/-- RD1's device (two bytes ready, then none) and the window at the end of the buffer, full. -/
theorem witness_ReadCountIsTheReadyCount :
    let s := machine .narrow [] (bufAA 4) [(.lsr, 0x61), (.data, 0x48), (.lsr, 0x61), (.data, 0x69), (.lsr, 0x60)] []
    let u := machine .narrow [] [] [(.lsr, 0x01), (.data, 0x04)] []
    (s.ctx.buf.wf = true ∧ (0#8).toNat + (4#8).toNat ≤ 256 ∧ 2 ≤ (4#8).toNat ∧
      (∀ k, k < 2 → (cellValue ((afterReadRounds s (0#8).toNat k).answer .lsr)).getLsbD 0 = true) ∧
      (2 < (4#8).toNat → (cellValue ((afterReadRounds s (0#8).toNat 2).answer .lsr)).getLsbD 0 = false)) ∧
    (u.ctx.buf.wf = true ∧ (255#8).toNat + (1#8).toNat ≤ 256 ∧ 1 ≤ (1#8).toNat ∧
      ∀ k, k < 1 → (cellValue ((afterReadRounds u (255#8).toNat k).answer .lsr)).getLsbD 0 = true) := by decide
/-- WR1's device, and WR5's: the window sent whole. -/
theorem witness_WriteCountIsTheReadyCount :
    let s := machine .narrow [] [(16, 0x41)] [(.lsr, 0x60), (.lsr, 0x00)] []
    let u := machine .narrow [] [(0, 0x41), (1, 0x42)] [(.lsr, 0x21), (.lsr, 0x60), (.lsr, 0x40)] []
    (1 ≤ (3#8).toNat ∧
      (∀ k, k < 1 → (cellValue ((afterWriteRounds s (16#8).toNat k).answer .lsr)).getLsbD 5 = true) ∧
      (1 < (3#8).toNat → (cellValue ((afterWriteRounds s (16#8).toNat 1).answer .lsr)).getLsbD 5 = false)) ∧
    (2 ≤ (2#8).toNat ∧ ∀ k, k < 2 → (cellValue ((afterWriteRounds u (0#8).toNat k).answer .lsr)).getLsbD 5 = true) := by decide

/-- A context in the divisor sequence, another one that reads a register the exclusion leaves free. -/
def divisorBeside (t : List Access) : State :=
  { oneWord 0x1A300000 with others := [(midway .narrow [] [] 0x70000C00 (.div2 0x0C00 0x03)).ctx], trace := t,
                            env := { (oneWord 0).env with schedule := [0] } }
theorem witness_LineControlStaysAsDiv1WroteIt :
    (∃ t, step (divisorBeside [wr8 .lcr 0x83]) = .next t ∧ keepsDivisorExclusion (divisorBeside [wr8 .lcr 0x83]) t = true) ∧
      lineControlAsDiv1Wrote (divisorBeside [wr8 .lcr 0x83]) ∧
      (∃ t, step (midway .narrow [] allAnswers 0x70000C00 (.div1 0x0C00 0x03)) = .next t ∧
        keepsDivisorExclusion (midway .narrow [] allAnswers 0x70000C00 (.div1 0x0C00 0x03)) t = true) ∧
      lineControlAsDiv1Wrote (midway .narrow [] allAnswers 0x70000C00 (.div1 0x0C00 0x03)) := by
  refine ⟨⟨_, rfl, by decide⟩, ?_, ⟨_, rfl, by decide⟩, ?_⟩
  · intro c hc d l hp
    rcases List.mem_cons.1 hc with rfl | hc
    · rcases hp with hp | hp <;> cases hp
    · obtain rfl := List.mem_singleton.1 hc
      rcases hp with hp | hp <;> cases hp
      decide
  · intro c hc d l hp
    obtain rfl := List.mem_singleton.1 hc
    rcases hp with hp | hp <;> cases hp

/-- Both ways an access is no hazard, one that is, an aggregate constructed, and a DIV4 that restores bit 7 clear. -/
theorem witness_DlabHazardUnlessWrittenClear :
    dlabHazard [] (rd8 .data 0) = true ∧ dlabHazard [] (rd8 .lsr 0) = false ∧
      dlabHazard [wr8 .lcr 0x83, wr8 .lcr 0x03, rd8 .lcr 0x83] (wr8 .ier 0) = false ∧
      dlabHazard [wr8 .lcr 0x03, wr8 .lcr 0x83] (wr8 .ier 0) = true ∧
      (∃ s, construct State.reset.params ([], []) [] Environment.start = some s) ∧
      (∃ t, contextStep (midway .narrow [] [] 0x70000C00 (.div4 0x0C00 0x7F)) = .next t) ∧ (0x7F#8).getLsbD 7 = false :=
  ⟨by decide, by decide, by decide, by decide, ⟨_, rfl⟩, ⟨_, rfl⟩, by decide⟩
theorem witness_PseudoOperationsExpand :
    parseVar "t0".toList = some 0 ∧ parseVar "t15".toList = some 15 ∧ 0 < ierOperations.length ∧ 0 < lcrOperations.length ∧
      0 < lcrSetters.length ∧ 0 < triggerNames.length := by decide

end Sys2Proof.Tests
end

## The task
Precisely as given, transcribe all of the entries above.

## Result for this task
/-- RD1's device (two bytes ready, then none) and the window at the end of the buffer, full. -/
theorem witness_ReadCountIsTheReadyCount :
    let s := machine .narrow [] (bufAA 4) [(.lsr, 0x61), (.data, 0x48), (.lsr, 0x61), (.data, 0x69), (.lsr, 0x60)] []
    let u := machine .narrow [] [] [(.lsr, 0x01), (.data, 0x04)] []
    (s.ctx.buf.wf = true ∧ (0#8).toNat + (4#8).toNat ≤ 256 ∧ 2 ≤ (4#8).toNat ∧
      (∀ k, k < 2 → (cellValue ((afterReadRounds s (0#8).toNat k).answer .lsr)).getLsbD 0 = true) ∧
      (2 < (4#8).toNat → (cellValue ((afterReadRounds s (0#8).toNat 2).answer .lsr)).getLsbD 0 = false)) ∧
    (u.ctx.buf.wf = true ∧ (255#8).toNat + (1#8).toNat ≤ 256 ∧ 1 ≤ (1#8).toNat ∧
      ∀ k, k < 1 → (cellValue ((afterReadRounds u (255#8).toNat k).answer .lsr)).getLsbD 0 = true) := by decide
/-- WR1's device, and WR5's: the window sent whole. -/
theorem witness_WriteCountIsTheReadyCount :
    let s := machine .narrow [] [(16, 0x41)] [(.lsr, 0x60), (.lsr, 0x00)] []
    let u := machine .narrow [] [(0, 0x41), (1, 0x42)] [(.lsr, 0x21), (.lsr, 0x60), (.lsr, 0x40)] []
    (1 ≤ (3#8).toNat ∧
      (∀ k, k < 1 → (cellValue ((afterWriteRounds s (16#8).toNat k).answer .lsr)).getLsbD 5 = true) ∧
      (1 < (3#8).toNat → (cellValue ((afterWriteRounds s (16#8).toNat 1).answer .lsr)).getLsbD 5 = false)) ∧
    (2 ≤ (2#8).toNat ∧ ∀ k, k < 2 → (cellValue ((afterWriteRounds u (0#8).toNat k).answer .lsr)).getLsbD 5 = true) := by decide

/-- A context in the divisor sequence, another one that reads a register the exclusion leaves free. -/
def divisorBeside (t : List Access) : State :=
  { oneWord 0x1A300000 with others := [(midway .narrow [] [] 0x70000C00 (.div2 0x0C00 0x03)).ctx], trace := t,
                            env := { (oneWord 0).env with schedule := [0] } }
theorem witness_LineControlStaysAsDiv1WroteIt :
    (∃ t, step (divisorBeside [wr8 .lcr 0x83]) = .next t ∧ keepsDivisorExclusion (divisorBeside [wr8 .lcr 0x83]) t = true) ∧
      lineControlAsDiv1Wrote (divisorBeside [wr8 .lcr 0x83]) ∧
      (∃ t, step (midway .narrow [] allAnswers 0x70000C00 (.div1 0x0C00 0x03)) = .next t ∧
        keepsDivisorExclusion (midway .narrow [] allAnswers 0x70000C00 (.div1 0x0C00 0x03)) t = true) ∧
      lineControlAsDiv1Wrote (midway .narrow [] allAnswers 0x70000C00 (.div1 0x0C00 0x03)) := by
  refine ⟨⟨_, rfl, by decide⟩, ?_, ⟨_, rfl, by decide⟩, ?_⟩
  · intro c hc d l hp
    rcases List.mem_cons.1 hc with rfl | hc
    · rcases hp with hp | hp <;> cases hp
    · obtain rfl := List.mem_singleton.1 hc
      rcases hp with hp | hp <;> cases hp
      decide
  · intro c hc d l hp
    obtain rfl := List.mem_singleton.1 hc
    rcases hp with hp | hp <;> cases hp

/-- Both ways an access is no hazard, one that is, an aggregate constructed, and a DIV4 that restores bit 7 clear. -/
theorem witness_DlabHazardUnlessWrittenClear :
    dlabHazard [] (rd8 .data 0) = true ∧ dlabHazard [] (rd8 .lsr 0) = false ∧
      dlabHazard [wr8 .lcr 0x83, wr8 .lcr 0x03, rd8 .lcr 0x83] (wr8 .ier 0) = false ∧
      dlabHazard [wr8 .lcr 0x03, wr8 .lcr 0x83] (wr8 .ier 0) = true ∧
      (∃ s, construct State.reset.params ([], []) [] Environment.start = some s) ∧
      (∃ t, contextStep (midway .narrow [] [] 0x70000C00 (.div4 0x0C00 0x7F)) = .next t) ∧ (0x7F#8).getLsbD 7 = false :=
  ⟨by decide, by decide, by decide, by decide, ⟨_, rfl⟩, ⟨_, rfl⟩, by decide⟩
theorem witness_PseudoOperationsExpand :
    parseVar "t0".toList = some 0 ∧ parseVar "t15".toList = some 15 ∧ 0 < ierOperations.length ∧ 0 < lcrOperations.length ∧
      0 < lcrSetters.length ∧ 0 < triggerNames.length := by decide

end Sys2Proof.Tests
end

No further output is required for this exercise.